Fair enough. Clearly, we’re not publishing a great deal about iOS 13 or macOS 10.15 Catalina right now. But do keep in mind that if everything has to wait until it’s live, some things will never get covered because it’s WAY too much to fit in even over months.

Count me as one person who is interested in these articles, and thank you for providing them. There are topics that Tidbits publishes that do not interest me, but I just don’t read those articles.

For those of us who are waiting for the official release of new system software, it would be nice if TIdbits does two things upon the official release:

  1. Publish a list of links to the relevant articles that discussed the items while they were in beta.

  2. Update those articles to correspond to any updates that occurred prior to the production release.

About the health app - one protects one’s ears by not exposing your ears to loud sounds for a long period of time when you are young (under 65:-). If you are older, and have age and genetic hearing loss and use hearing aids, does it further damage your ears now that you must use a higher settings on your phone than is “safe” for a younger person?
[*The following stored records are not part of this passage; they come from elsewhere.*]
/-! ### Completion (R225, R233) -/

/-- Every message of a collective has been acknowledged. -/
def State.collAcked (s : State) (j id : Nat) : Bool :=
  s.xp.qps.all (fun q => q.2.job ≠ j || q.2.wrs.all (fun w => w.coll ≠ some id))
/-- The completion condition of R225 for this member. -/
def State.collDone (s : State) (j id : Nat) (c : Coll) : Bool :=
  let acked := c.sent && s.collAcked j id
  match c.op with
  | 0 => if c.self = c.root then c.sent && c.others.all (fun i => c.whole i c.len) else acked
  | 1 => if c.self = c.root then acked else c.skip || c.whole c.root c.len
  | 2 => acked && c.others.all (fun i => c.whole i (c.part i))
  | 3 => acked && c.others.all (fun i => c.whole i (c.part c.self))
  | 4 => acked && c.others.all (fun i => match tabFind c.counts i with | none => false | some n => c.whole i n)
  | 5 => acked && (c.n = 1 || c.whole ((c.self + c.n - 1) % c.n) (c.part ((c.self + c.n - 1) % c.n)))
  | _ => c.sent && c.whole c.root c.len
/-- 2^-e of R169; the exponent of the per-tensor phases is 0. -/
def Job.unscale (x : Job) : Word := to32 (.fin false 1 (-(if x.range.phase = 0 then (x.range.e : Int) else 0)))
/-- The result of a reduction: unscaled under GRAD (R169, R230). -/
def Coll.result (c : Coll) (x : Job) : List Word := if c.grad then c.sum.map (fun v => mul32 v x.unscale) else c.sum
/-- A reduction ends: the result is written; a non-finite element sets the flag (R165), and the owner
decides under LAYER agreement (R166). -/
def State.endReduce (s : State) (j : Nat) (x : Job) (c : Coll) : State :=
  let r := c.result x
  let s1 := s.devWrite c.dst (r.flatMap (fun v => natLE 4 v.toNat))
  let s2 := if c.grad ∧ r.any (fun v => !fvFinite (of32 v)) then s1.orFlag j x.step else s1
  if c.op = 0 ∧ c.grad then
    s2.onJob j (fun y => y.mapLayer c.layer (fun l => { l with decision := some y.range.ovfNow }))
  else s2
/-- A gather ends: the record is written (R217), or the regather compared (R219). The flag says that the
task may signal. -/
def State.endGather (s : State) (j : Nat) (x : Job) (c : Coll) : State × Bool :=
  match x.layer? c.layer with
  | none => (s, true)
  | some l =>
    let v := c.version
    let g := x.gather l.id
    let src := (c.members.getD c.root ⟨0, 0, 0, 0⟩).idx
    let buf := if c.regather ∨ v = l.version then l.buf l.version else l.altBuf
    match s.devRead buf l.size with
    | none => (s.collBad j buf l.size, false)
    | some bs =>
      let crc := crc32c bs
      if c.regather then
        (if v ≠ g.version then
          ((s.raise 0x3003 [x.part] true x.part (natLE 2 j ++ natLE 2 l.id ++ natLE 4 l.version ++ natLE 4 v ++ natLE 1 src ++ natLE 1 1)).fence j 0x05 0 0 0 0, false)
         else if crc ≠ g.crc then
          ((s.raise 0x3004 [x.part] true x.part (natLE 2 j ++ natLE 2 l.id ++ natLE 4 g.crc ++ natLE 4 crc ++ natLE 4 v)).fence j 0x06 0 0 0 0, false)
         else (s.mapGather j l.id (fun h => { h with dropped := false, regathers := (h.regathers + 1) % 2 ^ 32 }), true))
      else
        let s1 := s.mapGather j l.id (fun h => { h with version := v, crc := crc, gathers := (h.gathers + 1) % 2 ^ 32, dropped := if v = l.version then h.dropped else false })
        (s1.markPlaced j l.id v false, true)
/-- COLL_COMPLETE (R225, R233): the member's completion condition holds; what remains is written, and the
engine adds SIG_INC to SIG_ID. -/
def execCollComplete (job coll : Nat) (s : State) : Out :=
  .next (match s.job? job with
    | none => s
    | some x =>
      match tabFind x.colls coll with
      | none => s
      | some c =>
        if !jobRuns x ∨ !s.collDone job coll c then s
        else
          let r : State × Bool :=
            match c.op with
            | 0 => (if c.self = c.root then s.endReduce job x c else s, true)
            | 2 => (if c.grad ∧ c.offset c.n = 0 then s.onJob job (fun y => { y with range := { y.range with flagFinal := true } }) else s, true)
            | 3 => (s.endReduce job x c, true)
            | 4 =>
              let off := ((upTo c.self).map (fun i => tabGet 0 c.counts i)).foldl (· + ·) 0
              (s.collRead job (c.src + c.offset c.self) (c.part c.self) (fun bs => s.collPlace job (c.dst + off) x bs), true)
            | 6 => s.endGather job x c
            | _ => (s, true)
          let s1 := r.1.onJob job (fun y => { y with colls := tabDel y.colls coll, lastMove := s.tick })
          let inc := bitsOf (c.w.getD 1 0) 15 0
          if !r.2 ∨ inc = 0 ∨ !((s1.job? job).map jobRuns).getD false then s1
          else s1.addCtr (x.ctrBase + bitsOf (c.w.getD 0 0) 55 42) inc)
I agree that these extra steps that Alan suggests would be a good resource after the release. It would in MHO answer many of the objections expressed above. I would also count myself as one who appreciates the concept of writing this type of article during the Public Beta. There is so much to cover that it makes sense to start as early as possible to avoid overload (for both writers and readers) on official release day.

New Zealander’s are notorious early adopters and I’m using the public beta on my phone and Mac, like many others. Therefore for me and others these type of subjects are very current.
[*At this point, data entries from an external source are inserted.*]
/-- The section that a core runs, when nothing has ended it: context, job, layer and section number. -/
def State.onSection (s : State) (c : Nat) : Option (Ctx × Nat × Nat × Nat) :=
  match s.running c with
  | none => none
  | some (x, t) =>
    match t.owner, t.sec with
    | .job j, some (l, i) => some (x, j, l, i)
    | _, _ => none
/-- One update instruction on the section that a core runs. -/
def State.updRow (s : State) (c op : Nat) (f : UpdFields) : State :=
  match s.onSection c with
  | none => s
  | some (x, j, l, i) =>
    match s.secRun x j l i with
    | .error (s1, e) => s1.setDone c { status := e }
    | .ok (s1, r) => secNote c (r.step s1 op f)
/-- The whole program of a section (R186). -/
def State.sectionRun (s : State) (x : Ctx) (j l i : Nat) : TRes (State × SecRun) := do
  let prog := (((s.job? j).bind (fun y => tabFind y.upds l)).map (fun u => u.prog)).getD 0
  let hb ← s.wRead x prog 0 64
  let ib ← s.wRead x prog 64 (8 * leAt hb 6 2)
  let a ← s.secRun x j l i
  (sweepsOf [] (progInsns (hb ++ ib))).foldlM SecRun.sweep a
/-- SECTION_TASK (R186, R187): the section's program from its start; nothing when single instructions have
already begun it. -/
def execSectionTask (core : CoreId) (s : State) : Out :=
  let c := core.val
  .next (match s.onSection c with
    | none => s
    | some (x, j, l, i) => if (s.core c).upd.on then s else secNote c (s.sectionRun { x with move := none } j l i))
/-- UPD_NOP (R184). -/
def execUpdNop (core : CoreId) (f : UpdFields) (s : State) : Out := .next (s.updRow core.val 0x00 f)
/-- UPD_LD (R184). -/
def execUpdLd (core : CoreId) (f : UpdFields) (s : State) : Out := .next (s.updRow core.val 0x01 f)
/-- UPD_ST (R200). -/
def execUpdSt (core : CoreId) (f : UpdFields) (s : State) : Out := .next (s.updRow core.val 0x02 f)
/-- UPD_ADD (R184). -/
def execUpdAdd (core : CoreId) (f : UpdFields) (s : State) : Out := .next (s.updRow core.val 0x08 f)
/-- UPD_SUB (R184). -/
def execUpdSub (core : CoreId) (f : UpdFields) (s : State) : Out := .next (s.updRow core.val 0x09 f)
/-- UPD_MUL (R184). -/
def execUpdMul (core : CoreId) (f : UpdFields) (s : State) : Out := .next (s.updRow core.val 0x0A f)
/-- UPD_FMA (R184). -/
def execUpdFma (core : CoreId) (f : UpdFields) (s : State) : Out := .next (s.updRow core.val 0x0B f)
/-- UPD_DIV (R184). -/
def execUpdDiv (core : CoreId) (f : UpdFields) (s : State) : Out := .next (s.updRow core.val 0x0C f)
/-- UPD_SQRT (R184). -/
def execUpdSqrt (core : CoreId) (f : UpdFields) (s : State) : Out := .next (s.updRow core.val 0x0D f)
/-- UPD_RSQRT (R184). -/
def execUpdRsqrt (core : CoreId) (f : UpdFields) (s : State) : Out := .next (s.updRow core.val 0x0E f)
/-- UPD_ABS (R184). -/
def execUpdAbs (core : CoreId) (f : UpdFields) (s : State) : Out := .next (s.updRow core.val 0x0F f)
/-- SIGN (R184). -/
def execUpdSign (core : CoreId) (f : UpdFields) (s : State) : Out := .next (s.updRow core.val 0x10 f)
/-- UPD_MAX (R184). -/
def execUpdMax (core : CoreId) (f : UpdFields) (s : State) : Out := .next (s.updRow core.val 0x11 f)
/-- UPD_MIN (R184). -/
def execUpdMin (core : CoreId) (f : UpdFields) (s : State) : Out := .next (s.updRow core.val 0x12 f)
/-- CLAMP (R184). -/
def execUpdClamp (core : CoreId) (f : UpdFields) (s : State) : Out := .next (s.updRow core.val 0x13 f)
/-- UPD_SEL (R184). -/
def execUpdSel (core : CoreId) (f : UpdFields) (s : State) : Out := .next (s.updRow core.val 0x14 f)
/-- UPD_EXP (R184). -/
def execUpdExp (core : CoreId) (f : UpdFields) (s : State) : Out := .next (s.updRow core.val 0x15 f)
/-- UPD_LOG (R184). -/
def execUpdLog (core : CoreId) (f : UpdFields) (s : State) : Out := .next (s.updRow core.val 0x16 f)
/-- UPD_CVT (R184). -/
def execUpdCvt (core : CoreId) (f : UpdFields) (s : State) : Out := .next (s.updRow core.val 0x17 f)
/-- SUMSQ (R190). -/
def execUpdSumsq (core : CoreId) (f : UpdFields) (s : State) : Out := .next (s.updRow core.val 0x20 f)
/-- NORM2 (R190). -/
def execUpdNorm2 (core : CoreId) (f : UpdFields) (s : State) : Out := .next (s.updRow core.val 0x21 f)
/-- MSTEP_GRAM (R203). -/
def execMstepGram (core : CoreId) (f : UpdFields) (s : State) : Out := .next (s.updRow core.val 0x30 f)
/-- MSTEP_ORTH (R204). -/
def execMstepOrth (core : CoreId) (f : UpdFields) (s : State) : Out := .next (s.updRow core.val 0x31 f)
/-- MSTEP_INV (R205). -/
def execMstepInv (core : CoreId) (f : UpdFields) (s : State) : Out := .next (s.updRow core.val 0x32 f)
/-- MSTEP_IROOT (R206). -/
def execMstepIroot (core : CoreId) (f : UpdFields) (s : State) : Out := .next (s.updRow core.val 0x33 f)
/-- UPD_END (R184). -/
def execUpdEnd (core : CoreId) (f : UpdFields) (s : State) : Out := .next (s.updRow core.val 0x3F f)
We link heavily to past articles, so any time there’s an appropriate context within a new article, there will be a link back. And we have an “iOS 13” tag appearing at the bottom of every appropriate article that, when clicked, brings together all those articles.
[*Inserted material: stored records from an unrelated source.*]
/-- Writes to a mailbox's page (R25, R29, R30, R32, R34, R246, R247): MB_DOORBELL, MB_DOORBELL_F, MB_RSP_CONS,
SVC_DOORBELL, MAILBOX_ENABLE and MAILBOX_DISABLE reach the page where its agent reaches it, change it as said,
and change nothing where it does not. -/
def Obligations.MailboxPageWrites : Prop :=
  (∀ (mb : MbId) (svc : SvcId) (v : Word) (s : State), s.pageUp mb.val = false →
    exec (.mbDoorbell mb v) s = .next s ∧ exec (.mbDoorbellF mb v) s = .next s ∧
    exec (.mbRspCons mb v) s = .next s ∧ exec (.svcDoorbell mb svc v) s = .next s ∧
    exec (.mailboxEnable mb v) s = .next s ∧ exec (.mailboxDisable mb v) s = .next s) ∧
  (∀ (mb : MbId) (v : Word) (s t : State), s.pageUp mb.val = true →
    t = (if v.toNat < 128 then s else s.countErr (.mb mb.val)).doorbell mb.val (v.toNat % 128) →
    exec (.mbDoorbell mb v) s = .next (t.noteWrite (.mb mb.val) 0x000 stOk) ∧
    exec (.mbDoorbellF mb v) s = .next (t.noteWrite (.mb mb.val) 0x008 stOk)) ∧
  (∀ (mb : MbId) (v : Word) (s t : State), s.pageUp mb.val = true →
    t = (if v.toNat < 128 then s else s.countErr (.mb mb.val)) →
    exec (.mbRspCons mb v) s = .next (State.noteWrite ((t.setReg (.mb mb.val) 0x028
      (mergeBits (s.reg (.mb mb.val) 0x028) 0x7F v)).rspConsMoved mb.val) (.mb mb.val) 0x028 stOk)) ∧
  (∀ (mb : MbId) (svc : SvcId) (v : Word) (s : State), s.pageUp mb.val = true →
    exec (.svcDoorbell mb svc v) s =
      .next (State.noteWrite (s.svcBell mb.val svc.val v.toNat) (.mb mb.val) (0x100 + 4 * svc.val) stOk)) ∧
  (∀ (mb : MbId) (v : Word) (s : State), s.pageUp mb.val = true → s.link.detached = true → 1 ≤ mb.val → mb.val < 56 →
    exec (.mailboxEnable mb v) s = .next (State.noteWrite (s.countErr (.mb mb.val)) (.mb mb.val) 0x020 stOk)) ∧
  (∀ (mb : MbId) (v : Word) (s : State), s.pageUp mb.val = true → s.link.detached = false →
    flag (s.reg (.mb mb.val) 0x020) 31 = true →
    fld v 30 29 ≠ fld (s.shown (.mb mb.val) 0x020) 30 29 ∨ fld v 23 16 ≠ fld (s.shown (.mb mb.val) 0x020) 23 16 →
    exec (.mailboxEnable mb v) s = .next (State.noteWrite (s.countErr (.mb mb.val)) (.mb mb.val) 0x020 stStatic) ∧
    exec (.mailboxDisable mb v) s = .next (State.noteWrite (s.countErr (.mb mb.val)) (.mb mb.val) 0x020 stStatic)) ∧
  (∀ (mb : MbId) (v : Word) (s : State), s.pageUp mb.val = true →
    (s.link.detached = false ∨ mb.val = 0 ∨ 56 ≤ mb.val) → flag (s.reg (.mb mb.val) 0x020) 31 = false →
    ∃ t : State, exec (.mailboxEnable mb v) s = .next t ∧ (t.mb mb.val).st = .idle ∧ (t.mb mb.val).err = 0 ∧
      (t.mb mb.val).cmdCons = 0 ∧ (t.mb mb.val).prod = 0 ∧ (t.mb mb.val).rspProd = 0 ∧
      (t.mb mb.val).part = (s.mb mb.val).part ∧ t.reg (.mb mb.val) 0x028 = 0 ∧
      flag (t.reg (.mb mb.val) 0x020) 31 = true ∧
      ((s.pending? (.mb mb.val) 0x020).1 = 0 → fld (t.reg (.mb mb.val) 0x020) 23 16 = fld v 23 16) ∧
      (∀ n, n ≠ mb.val → t.mb n = s.mb n) ∧ t.hostMem = s.hostMem ∧ t.devMem = s.devMem ∧ t.jobs = s.jobs) ∧
  (∀ (mb : MbId) (v : Word) (s : State), s.pageUp mb.val = true → flag (s.reg (.mb mb.val) 0x020) 31 = true →
    (∀ e ∈ s.pend, keyBlk e.1 ≠ blkNum (.mb mb.val)) →
    fld v 30 29 = fld (s.shown (.mb mb.val) 0x020) 30 29 → fld v 23 16 = fld (s.shown (.mb mb.val) 0x020) 23 16 →
    ∃ t : State, exec (.mailboxDisable mb v) s = .next t ∧ flag (t.reg (.mb mb.val) 0x020) 31 = false ∧
      ((s.mb mb.val).exec = none → (s.mb mb.val).held = none →
        (t.mb mb.val).st = .disabled ∧ (t.mb mb.val).held = none) ∧
      ((s.mb mb.val).exec ≠ none ∨ (s.mb mb.val).held ≠ none → (t.mb mb.val).st = (s.mb mb.val).st ∧ (t.mb mb.val).closing = true) ∧
      (∀ n, n ≠ mb.val → t.mb n = s.mb n) ∧ t.hostMem = s.hostMem ∧ t.devMem = s.devMem ∧ t.jobs = s.jobs)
That we won’t do—we have a strict policy against historical revisionism. The only changes that are ever made to an article after an issue goes out are fixes for typos or very explicitly marked updates in a case where future readers would be seriously misled by the old information.

The comment stream for an article is where such updates can be made, either by us or by readers. Or, if the changes are sufficiently major, we could write a new article. But if we’re doing our job right, there won’t be enough changes for that to happen.

The simple fact of the matter is that we have way too large of an archive—many thousands of articles over 29 years—to be going back and adjusting content after the fact.

That’s a fabulous question, and we really need someone with medical experience to answer it. @ron, would you know anything about this? Or any other doctors in the audience?

I’m a simple family doctor and headshrinker, not an otolaryngologist or audiologist. I would suggest, however, that the answer is “probably not.” The more common affliction in old age is hyperacusis, where the mechanism that damps loud sounds don’t work as well. That combines with selective hearing loss at specific frequencies from prolonged exposure to too much sound pressure damaging cochlear nerve fibers. The result is that folks will have trouble understanding spoken words, so they turn up the volume, but the loud volume becomes unpleasant, so they turn it down and then up again when they start losing audibility. The result is a very different type of exposure than, say, listening to very loud music at a concert venue (which a hyperacusis sufferer would be likely to avoid, consciously or otherwise) or industrial exposure.

In the end, it’s probably quite individual. Certainly the stereotype oldster is more likely to be listening to spoken word or to music that doesn’t endorse the “if it’s too loud, you’re too old” volume guidelines, but I have older friends who are still playing rock and roll, the volume on my car sound system actually goes up to 11, and I’ll be at a flat track motorcycle race this weekend. But those exposures are more a continuation of exposures begun in my misspent youth than a result of any age-related hearing loss. No doubt somebody out there has damaged their hearing further by cranking up the volume due to hearing loss, but I’m guessing that is only a very small contribution to further hearing loss in the aged.